# Your task
Tell how many lines in the following entries include the word "cell", giving the figure alone.

Stored items
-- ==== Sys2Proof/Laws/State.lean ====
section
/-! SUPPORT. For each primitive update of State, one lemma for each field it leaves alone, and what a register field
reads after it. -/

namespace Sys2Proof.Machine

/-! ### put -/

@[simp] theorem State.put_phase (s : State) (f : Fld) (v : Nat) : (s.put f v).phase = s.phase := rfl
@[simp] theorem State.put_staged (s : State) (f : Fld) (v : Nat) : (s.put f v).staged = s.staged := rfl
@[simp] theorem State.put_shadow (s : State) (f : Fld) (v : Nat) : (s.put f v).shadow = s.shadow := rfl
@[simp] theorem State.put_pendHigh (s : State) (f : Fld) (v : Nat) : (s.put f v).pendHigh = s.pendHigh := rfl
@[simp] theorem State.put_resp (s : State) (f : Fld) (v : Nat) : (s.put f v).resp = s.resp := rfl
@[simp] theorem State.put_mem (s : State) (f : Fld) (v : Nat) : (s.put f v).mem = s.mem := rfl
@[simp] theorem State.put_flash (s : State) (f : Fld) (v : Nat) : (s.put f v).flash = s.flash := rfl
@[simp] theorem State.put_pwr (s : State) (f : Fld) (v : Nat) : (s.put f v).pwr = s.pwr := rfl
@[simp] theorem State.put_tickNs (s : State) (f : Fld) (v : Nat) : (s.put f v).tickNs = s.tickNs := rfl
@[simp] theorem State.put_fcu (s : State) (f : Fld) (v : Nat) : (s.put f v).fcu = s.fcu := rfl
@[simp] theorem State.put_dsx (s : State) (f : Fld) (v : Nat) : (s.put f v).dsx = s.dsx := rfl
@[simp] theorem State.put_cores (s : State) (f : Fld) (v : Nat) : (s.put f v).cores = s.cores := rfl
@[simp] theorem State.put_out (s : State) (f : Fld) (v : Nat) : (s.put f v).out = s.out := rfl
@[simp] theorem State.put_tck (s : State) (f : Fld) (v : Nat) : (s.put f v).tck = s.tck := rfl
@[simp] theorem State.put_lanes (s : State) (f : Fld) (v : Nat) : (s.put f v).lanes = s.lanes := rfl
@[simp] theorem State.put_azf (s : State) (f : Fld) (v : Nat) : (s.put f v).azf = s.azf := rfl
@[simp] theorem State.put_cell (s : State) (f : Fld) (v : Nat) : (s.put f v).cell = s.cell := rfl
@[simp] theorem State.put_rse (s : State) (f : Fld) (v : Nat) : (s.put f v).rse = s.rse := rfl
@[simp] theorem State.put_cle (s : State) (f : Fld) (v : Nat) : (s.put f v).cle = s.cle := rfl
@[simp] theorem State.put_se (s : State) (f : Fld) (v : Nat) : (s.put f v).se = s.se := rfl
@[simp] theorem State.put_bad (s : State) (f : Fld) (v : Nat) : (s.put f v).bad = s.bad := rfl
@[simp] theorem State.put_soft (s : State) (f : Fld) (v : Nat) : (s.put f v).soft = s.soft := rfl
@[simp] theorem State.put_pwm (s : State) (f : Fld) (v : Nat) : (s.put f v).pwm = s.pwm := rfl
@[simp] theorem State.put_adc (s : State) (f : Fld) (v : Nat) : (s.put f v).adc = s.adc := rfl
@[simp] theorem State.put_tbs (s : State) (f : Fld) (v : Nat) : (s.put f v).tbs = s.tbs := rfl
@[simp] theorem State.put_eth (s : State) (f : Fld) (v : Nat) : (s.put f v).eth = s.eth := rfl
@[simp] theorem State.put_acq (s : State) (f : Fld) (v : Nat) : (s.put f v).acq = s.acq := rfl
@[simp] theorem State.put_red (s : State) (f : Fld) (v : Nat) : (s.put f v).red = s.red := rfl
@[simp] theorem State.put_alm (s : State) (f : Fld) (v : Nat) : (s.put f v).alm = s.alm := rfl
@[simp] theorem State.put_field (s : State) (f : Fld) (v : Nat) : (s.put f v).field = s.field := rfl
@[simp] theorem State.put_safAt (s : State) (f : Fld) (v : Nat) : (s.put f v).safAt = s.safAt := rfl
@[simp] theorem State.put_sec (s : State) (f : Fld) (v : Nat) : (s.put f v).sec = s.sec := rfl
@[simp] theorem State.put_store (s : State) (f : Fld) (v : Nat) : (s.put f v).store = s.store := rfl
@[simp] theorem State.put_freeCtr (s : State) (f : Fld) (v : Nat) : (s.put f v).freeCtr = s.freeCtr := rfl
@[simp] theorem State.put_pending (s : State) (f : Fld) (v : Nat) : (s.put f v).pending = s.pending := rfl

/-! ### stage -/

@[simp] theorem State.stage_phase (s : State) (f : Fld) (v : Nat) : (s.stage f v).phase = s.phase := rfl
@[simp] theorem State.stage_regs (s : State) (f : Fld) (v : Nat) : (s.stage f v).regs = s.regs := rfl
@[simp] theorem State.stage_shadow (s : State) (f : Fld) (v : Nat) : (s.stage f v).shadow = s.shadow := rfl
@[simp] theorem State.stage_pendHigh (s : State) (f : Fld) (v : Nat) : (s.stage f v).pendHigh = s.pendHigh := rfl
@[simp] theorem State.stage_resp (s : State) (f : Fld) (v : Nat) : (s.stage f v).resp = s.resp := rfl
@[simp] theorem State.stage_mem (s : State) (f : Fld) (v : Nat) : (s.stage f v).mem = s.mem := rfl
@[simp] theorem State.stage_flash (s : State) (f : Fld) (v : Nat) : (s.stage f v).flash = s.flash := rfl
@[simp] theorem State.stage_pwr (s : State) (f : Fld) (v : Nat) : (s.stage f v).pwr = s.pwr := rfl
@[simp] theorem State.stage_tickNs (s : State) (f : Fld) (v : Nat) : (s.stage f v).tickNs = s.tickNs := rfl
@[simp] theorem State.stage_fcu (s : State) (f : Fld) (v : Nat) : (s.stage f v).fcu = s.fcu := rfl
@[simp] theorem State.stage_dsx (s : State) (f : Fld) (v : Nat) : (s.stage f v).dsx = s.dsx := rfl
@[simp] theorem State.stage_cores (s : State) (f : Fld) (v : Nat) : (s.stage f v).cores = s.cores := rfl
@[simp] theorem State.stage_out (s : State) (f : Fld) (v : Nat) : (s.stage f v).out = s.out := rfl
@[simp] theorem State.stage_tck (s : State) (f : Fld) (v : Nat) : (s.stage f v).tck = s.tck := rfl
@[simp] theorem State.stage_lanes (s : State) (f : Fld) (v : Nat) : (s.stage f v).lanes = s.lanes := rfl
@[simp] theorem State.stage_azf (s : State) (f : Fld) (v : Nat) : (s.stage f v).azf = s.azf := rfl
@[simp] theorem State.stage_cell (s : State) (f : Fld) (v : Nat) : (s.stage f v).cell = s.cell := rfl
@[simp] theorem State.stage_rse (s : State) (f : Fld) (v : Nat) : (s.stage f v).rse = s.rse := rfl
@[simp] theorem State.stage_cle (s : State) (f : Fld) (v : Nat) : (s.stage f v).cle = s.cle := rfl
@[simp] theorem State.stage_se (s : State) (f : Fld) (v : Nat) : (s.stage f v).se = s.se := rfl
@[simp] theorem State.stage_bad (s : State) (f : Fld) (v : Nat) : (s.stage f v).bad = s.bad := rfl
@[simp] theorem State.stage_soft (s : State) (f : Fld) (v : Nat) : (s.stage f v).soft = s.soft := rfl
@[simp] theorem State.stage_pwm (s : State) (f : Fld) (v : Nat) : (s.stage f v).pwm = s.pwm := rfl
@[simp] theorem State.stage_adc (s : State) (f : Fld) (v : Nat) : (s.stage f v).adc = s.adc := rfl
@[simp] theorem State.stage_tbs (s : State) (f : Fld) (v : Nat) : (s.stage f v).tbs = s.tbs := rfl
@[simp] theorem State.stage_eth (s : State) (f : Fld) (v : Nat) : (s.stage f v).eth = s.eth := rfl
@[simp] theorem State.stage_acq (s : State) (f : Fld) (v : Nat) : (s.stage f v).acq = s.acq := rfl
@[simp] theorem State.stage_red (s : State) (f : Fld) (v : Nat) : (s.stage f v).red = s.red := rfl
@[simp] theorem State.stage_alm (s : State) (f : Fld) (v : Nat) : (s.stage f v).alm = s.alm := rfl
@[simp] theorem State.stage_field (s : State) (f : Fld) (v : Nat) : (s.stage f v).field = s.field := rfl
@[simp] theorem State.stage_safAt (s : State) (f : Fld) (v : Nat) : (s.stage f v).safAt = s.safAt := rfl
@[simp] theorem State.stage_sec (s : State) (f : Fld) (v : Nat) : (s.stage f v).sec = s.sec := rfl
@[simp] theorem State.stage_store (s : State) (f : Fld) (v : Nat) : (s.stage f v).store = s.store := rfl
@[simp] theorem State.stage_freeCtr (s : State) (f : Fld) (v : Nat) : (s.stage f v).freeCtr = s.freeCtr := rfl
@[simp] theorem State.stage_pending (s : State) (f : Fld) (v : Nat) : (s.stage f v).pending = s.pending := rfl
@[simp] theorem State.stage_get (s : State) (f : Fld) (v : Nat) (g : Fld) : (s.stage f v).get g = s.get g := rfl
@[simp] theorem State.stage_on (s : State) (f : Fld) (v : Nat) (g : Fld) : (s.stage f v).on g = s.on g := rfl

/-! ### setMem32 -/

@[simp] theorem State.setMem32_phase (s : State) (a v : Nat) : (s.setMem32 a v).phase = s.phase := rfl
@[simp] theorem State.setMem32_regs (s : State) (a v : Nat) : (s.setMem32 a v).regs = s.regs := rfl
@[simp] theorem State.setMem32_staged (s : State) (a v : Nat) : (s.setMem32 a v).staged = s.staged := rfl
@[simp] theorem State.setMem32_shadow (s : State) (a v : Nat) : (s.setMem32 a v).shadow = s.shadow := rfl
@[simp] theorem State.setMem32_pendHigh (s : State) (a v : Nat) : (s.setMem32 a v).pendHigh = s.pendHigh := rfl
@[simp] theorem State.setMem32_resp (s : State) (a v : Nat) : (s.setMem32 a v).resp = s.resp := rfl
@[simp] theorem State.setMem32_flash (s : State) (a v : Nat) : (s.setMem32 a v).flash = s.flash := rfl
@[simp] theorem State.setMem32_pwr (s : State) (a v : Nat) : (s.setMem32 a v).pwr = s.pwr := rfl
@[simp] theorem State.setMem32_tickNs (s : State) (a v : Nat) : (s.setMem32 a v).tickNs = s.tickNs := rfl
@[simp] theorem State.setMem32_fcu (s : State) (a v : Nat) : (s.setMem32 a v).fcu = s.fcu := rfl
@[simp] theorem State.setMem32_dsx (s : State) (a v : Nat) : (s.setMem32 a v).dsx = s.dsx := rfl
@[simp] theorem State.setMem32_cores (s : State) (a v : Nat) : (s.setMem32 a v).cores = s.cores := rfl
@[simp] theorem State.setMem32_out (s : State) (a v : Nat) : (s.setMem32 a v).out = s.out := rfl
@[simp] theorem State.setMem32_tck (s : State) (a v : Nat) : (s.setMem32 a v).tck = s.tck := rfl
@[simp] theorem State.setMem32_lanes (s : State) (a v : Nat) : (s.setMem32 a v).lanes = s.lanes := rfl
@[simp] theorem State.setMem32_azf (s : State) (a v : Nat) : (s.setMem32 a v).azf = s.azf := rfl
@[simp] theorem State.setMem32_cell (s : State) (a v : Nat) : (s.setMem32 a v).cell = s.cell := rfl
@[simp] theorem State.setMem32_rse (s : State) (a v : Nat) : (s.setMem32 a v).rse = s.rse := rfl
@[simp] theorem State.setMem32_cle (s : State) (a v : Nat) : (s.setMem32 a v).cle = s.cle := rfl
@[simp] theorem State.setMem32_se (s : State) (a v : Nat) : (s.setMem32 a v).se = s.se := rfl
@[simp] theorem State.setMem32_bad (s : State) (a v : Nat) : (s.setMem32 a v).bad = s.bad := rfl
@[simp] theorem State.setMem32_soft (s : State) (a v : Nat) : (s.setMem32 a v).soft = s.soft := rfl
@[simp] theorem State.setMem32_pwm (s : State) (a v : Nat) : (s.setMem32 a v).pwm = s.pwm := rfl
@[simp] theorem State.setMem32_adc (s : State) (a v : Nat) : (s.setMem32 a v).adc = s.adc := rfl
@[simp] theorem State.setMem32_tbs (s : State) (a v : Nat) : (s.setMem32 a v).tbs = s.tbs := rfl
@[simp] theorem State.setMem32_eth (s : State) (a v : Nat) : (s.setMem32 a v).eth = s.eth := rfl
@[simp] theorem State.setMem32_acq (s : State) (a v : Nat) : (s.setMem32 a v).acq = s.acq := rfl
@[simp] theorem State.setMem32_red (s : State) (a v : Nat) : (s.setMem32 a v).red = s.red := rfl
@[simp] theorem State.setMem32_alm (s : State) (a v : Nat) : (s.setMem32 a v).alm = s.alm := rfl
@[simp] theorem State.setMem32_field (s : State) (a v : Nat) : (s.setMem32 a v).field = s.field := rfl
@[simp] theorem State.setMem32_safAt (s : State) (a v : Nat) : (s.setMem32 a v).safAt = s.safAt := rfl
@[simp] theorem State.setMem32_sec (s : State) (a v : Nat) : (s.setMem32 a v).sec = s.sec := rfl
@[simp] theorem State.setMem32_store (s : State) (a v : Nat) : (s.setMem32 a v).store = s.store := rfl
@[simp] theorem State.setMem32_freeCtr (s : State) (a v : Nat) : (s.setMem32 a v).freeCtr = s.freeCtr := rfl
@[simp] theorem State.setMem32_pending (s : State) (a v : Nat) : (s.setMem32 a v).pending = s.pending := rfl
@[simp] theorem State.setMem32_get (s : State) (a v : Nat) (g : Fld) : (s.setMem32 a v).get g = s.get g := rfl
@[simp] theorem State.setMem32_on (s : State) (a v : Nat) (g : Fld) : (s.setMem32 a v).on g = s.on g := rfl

# Task response
3